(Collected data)

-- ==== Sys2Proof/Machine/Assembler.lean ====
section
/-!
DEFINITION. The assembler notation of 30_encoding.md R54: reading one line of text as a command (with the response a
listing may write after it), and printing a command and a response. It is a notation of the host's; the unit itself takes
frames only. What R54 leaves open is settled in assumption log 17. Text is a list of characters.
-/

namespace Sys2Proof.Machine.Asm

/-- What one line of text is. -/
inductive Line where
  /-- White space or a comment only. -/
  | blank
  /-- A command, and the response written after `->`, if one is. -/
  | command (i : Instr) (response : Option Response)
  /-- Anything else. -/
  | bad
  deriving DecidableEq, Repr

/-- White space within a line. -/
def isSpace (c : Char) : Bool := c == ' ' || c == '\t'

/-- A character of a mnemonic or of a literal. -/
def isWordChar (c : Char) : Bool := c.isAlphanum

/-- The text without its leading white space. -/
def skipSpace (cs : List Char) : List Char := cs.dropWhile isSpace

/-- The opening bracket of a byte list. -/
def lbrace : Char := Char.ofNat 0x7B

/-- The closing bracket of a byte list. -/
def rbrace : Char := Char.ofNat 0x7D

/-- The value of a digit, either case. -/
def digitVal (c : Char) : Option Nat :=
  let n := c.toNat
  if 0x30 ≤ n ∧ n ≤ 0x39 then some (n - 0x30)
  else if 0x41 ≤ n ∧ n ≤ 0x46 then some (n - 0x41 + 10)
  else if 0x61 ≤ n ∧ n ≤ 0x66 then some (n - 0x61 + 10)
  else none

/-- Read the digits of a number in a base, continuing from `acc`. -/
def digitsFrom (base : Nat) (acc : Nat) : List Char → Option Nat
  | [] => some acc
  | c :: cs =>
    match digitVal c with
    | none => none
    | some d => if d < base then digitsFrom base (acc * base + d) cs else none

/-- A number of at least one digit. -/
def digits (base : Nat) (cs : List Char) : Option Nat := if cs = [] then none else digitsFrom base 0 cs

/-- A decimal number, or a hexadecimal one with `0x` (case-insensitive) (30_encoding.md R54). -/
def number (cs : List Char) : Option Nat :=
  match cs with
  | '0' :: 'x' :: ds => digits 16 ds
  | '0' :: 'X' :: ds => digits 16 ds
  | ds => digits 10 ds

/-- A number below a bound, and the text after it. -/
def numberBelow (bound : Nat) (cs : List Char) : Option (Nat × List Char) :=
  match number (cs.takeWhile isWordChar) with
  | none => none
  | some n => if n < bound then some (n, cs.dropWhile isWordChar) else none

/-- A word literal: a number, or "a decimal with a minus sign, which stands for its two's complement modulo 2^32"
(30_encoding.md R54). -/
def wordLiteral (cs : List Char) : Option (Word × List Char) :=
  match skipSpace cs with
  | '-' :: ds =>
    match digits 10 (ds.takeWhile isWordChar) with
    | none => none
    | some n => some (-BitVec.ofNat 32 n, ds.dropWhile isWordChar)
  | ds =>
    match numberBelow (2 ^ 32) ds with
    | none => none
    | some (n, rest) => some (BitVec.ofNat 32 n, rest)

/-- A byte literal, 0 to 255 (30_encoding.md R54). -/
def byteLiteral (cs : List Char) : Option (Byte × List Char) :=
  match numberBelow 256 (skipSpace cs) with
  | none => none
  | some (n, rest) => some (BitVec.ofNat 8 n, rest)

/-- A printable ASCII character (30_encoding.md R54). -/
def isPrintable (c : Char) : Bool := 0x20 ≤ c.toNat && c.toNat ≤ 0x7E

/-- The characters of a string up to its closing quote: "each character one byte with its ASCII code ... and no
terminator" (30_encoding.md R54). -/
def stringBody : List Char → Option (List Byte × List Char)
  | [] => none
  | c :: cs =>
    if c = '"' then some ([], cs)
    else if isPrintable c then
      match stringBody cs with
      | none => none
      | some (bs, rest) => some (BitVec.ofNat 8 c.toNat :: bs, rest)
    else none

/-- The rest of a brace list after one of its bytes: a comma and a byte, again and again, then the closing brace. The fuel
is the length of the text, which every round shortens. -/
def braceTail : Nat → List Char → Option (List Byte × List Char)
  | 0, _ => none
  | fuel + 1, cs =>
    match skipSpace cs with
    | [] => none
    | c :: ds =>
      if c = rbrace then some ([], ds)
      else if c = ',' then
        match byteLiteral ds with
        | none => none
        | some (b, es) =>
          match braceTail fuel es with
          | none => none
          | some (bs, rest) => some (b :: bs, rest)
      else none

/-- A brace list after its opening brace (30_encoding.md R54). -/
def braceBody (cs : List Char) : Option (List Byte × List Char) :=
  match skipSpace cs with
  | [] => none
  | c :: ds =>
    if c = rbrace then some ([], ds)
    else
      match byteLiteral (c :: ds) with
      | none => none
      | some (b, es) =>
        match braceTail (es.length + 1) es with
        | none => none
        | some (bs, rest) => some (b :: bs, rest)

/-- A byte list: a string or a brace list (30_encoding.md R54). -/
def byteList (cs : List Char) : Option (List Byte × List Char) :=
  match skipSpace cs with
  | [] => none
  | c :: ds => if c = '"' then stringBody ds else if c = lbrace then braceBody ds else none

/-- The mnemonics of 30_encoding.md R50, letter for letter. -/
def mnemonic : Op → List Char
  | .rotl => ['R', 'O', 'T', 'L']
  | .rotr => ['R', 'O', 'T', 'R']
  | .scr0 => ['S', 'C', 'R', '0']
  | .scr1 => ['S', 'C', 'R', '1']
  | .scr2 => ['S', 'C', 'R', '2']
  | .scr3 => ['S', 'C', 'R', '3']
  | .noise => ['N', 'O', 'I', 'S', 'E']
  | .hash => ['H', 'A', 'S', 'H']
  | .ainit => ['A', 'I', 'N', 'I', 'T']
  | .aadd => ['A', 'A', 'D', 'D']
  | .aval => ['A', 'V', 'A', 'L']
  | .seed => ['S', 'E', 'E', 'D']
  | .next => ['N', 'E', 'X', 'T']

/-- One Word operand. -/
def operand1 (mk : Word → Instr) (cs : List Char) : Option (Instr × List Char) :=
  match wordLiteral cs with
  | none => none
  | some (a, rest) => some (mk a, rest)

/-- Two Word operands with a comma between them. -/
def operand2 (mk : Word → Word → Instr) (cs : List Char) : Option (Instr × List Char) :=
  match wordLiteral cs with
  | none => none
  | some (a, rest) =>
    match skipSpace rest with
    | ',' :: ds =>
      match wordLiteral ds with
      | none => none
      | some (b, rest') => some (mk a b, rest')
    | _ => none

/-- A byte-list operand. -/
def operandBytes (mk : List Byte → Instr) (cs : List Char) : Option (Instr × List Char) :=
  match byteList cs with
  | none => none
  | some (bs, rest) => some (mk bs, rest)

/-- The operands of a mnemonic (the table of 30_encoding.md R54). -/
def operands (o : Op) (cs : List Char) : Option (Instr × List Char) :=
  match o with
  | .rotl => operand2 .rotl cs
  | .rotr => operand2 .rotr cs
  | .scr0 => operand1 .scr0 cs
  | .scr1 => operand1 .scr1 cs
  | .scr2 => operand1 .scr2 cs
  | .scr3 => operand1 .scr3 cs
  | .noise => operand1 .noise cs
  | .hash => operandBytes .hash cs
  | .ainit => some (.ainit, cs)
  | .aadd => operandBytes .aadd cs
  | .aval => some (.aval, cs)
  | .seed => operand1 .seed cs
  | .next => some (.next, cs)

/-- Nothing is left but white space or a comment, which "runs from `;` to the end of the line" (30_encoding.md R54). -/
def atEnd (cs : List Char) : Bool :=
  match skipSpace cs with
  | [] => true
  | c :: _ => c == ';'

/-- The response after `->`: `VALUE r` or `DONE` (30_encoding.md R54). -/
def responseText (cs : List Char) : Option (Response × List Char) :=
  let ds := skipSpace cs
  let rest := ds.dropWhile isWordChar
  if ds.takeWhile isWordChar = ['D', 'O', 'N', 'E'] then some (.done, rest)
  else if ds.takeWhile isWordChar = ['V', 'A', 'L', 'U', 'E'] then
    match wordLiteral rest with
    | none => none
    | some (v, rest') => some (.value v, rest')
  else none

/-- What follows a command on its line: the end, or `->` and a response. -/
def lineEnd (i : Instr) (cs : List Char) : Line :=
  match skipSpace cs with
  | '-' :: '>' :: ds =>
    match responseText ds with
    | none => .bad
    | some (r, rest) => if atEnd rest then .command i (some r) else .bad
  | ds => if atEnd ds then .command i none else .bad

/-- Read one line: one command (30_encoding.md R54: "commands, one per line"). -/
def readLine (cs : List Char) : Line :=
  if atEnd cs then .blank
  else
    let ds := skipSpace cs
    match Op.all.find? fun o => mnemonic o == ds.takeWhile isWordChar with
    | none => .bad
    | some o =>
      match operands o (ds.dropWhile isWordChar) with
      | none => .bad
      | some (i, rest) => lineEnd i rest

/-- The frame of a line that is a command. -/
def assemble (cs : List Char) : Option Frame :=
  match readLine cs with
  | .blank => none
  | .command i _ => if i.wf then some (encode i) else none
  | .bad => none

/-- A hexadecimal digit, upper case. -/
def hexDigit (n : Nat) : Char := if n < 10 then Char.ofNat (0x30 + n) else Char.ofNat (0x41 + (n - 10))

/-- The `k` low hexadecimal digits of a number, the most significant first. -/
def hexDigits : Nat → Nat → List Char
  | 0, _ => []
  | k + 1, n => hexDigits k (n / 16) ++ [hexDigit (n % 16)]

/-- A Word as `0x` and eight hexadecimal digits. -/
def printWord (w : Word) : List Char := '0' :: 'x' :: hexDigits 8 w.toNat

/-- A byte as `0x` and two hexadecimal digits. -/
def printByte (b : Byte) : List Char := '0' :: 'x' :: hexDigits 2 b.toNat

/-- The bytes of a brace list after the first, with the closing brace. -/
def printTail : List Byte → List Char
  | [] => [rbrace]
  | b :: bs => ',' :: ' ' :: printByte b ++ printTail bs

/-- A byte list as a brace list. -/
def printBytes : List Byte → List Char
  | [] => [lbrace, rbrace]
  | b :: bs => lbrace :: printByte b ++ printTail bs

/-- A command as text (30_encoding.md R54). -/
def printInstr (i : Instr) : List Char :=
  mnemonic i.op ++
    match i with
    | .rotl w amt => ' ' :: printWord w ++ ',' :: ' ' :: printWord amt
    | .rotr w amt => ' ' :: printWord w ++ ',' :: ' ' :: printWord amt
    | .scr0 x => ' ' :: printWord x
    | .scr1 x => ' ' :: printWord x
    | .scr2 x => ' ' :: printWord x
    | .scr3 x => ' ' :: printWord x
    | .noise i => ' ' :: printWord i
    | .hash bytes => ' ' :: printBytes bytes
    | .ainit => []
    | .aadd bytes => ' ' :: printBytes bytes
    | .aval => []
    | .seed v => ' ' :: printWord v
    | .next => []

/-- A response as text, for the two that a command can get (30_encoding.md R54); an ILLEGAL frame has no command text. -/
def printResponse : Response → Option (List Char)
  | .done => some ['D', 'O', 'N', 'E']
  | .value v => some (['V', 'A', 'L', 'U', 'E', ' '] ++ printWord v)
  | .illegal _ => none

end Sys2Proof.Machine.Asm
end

- [Task to complete]:
Repeat every line exactly, starting with the first line of the entries, and stop once the line containing "def digitVal (c" has been given.

- [Answer section]:
-- ==== Sys2Proof/Machine/Assembler.lean ====
section
/-!
DEFINITION. The assembler notation of 30_encoding.md R54: reading one line of text as a command (with the response a
listing may write after it), and printing a command and a response. It is a notation of the host's; the unit itself takes
frames only. What R54 leaves open is settled in assumption log 17. Text is a list of characters.
-/

namespace Sys2Proof.Machine.Asm

/-- What one line of text is. -/
inductive Line where
  /-- White space or a comment only. -/
  | blank
  /-- A command, and the response written after `->`, if one is. -/
  | command (i : Instr) (response : Option Response)
  /-- Anything else. -/
  | bad
  deriving DecidableEq, Repr

/-- White space within a line. -/
def isSpace (c : Char) : Bool := c == ' ' || c == '\t'

/-- A character of a mnemonic or of a literal. -/
def isWordChar (c : Char) : Bool := c.isAlphanum

/-- The text without its leading white space. -/
def skipSpace (cs : List Char) : List Char := cs.dropWhile isSpace

/-- The opening bracket of a byte list. -/
def lbrace : Char := Char.ofNat 0x7B

/-- The closing bracket of a byte list. -/
def rbrace : Char := Char.ofNat 0x7D

/-- The value of a digit, either case. -/
def digitVal (c : Char) : Option Nat :=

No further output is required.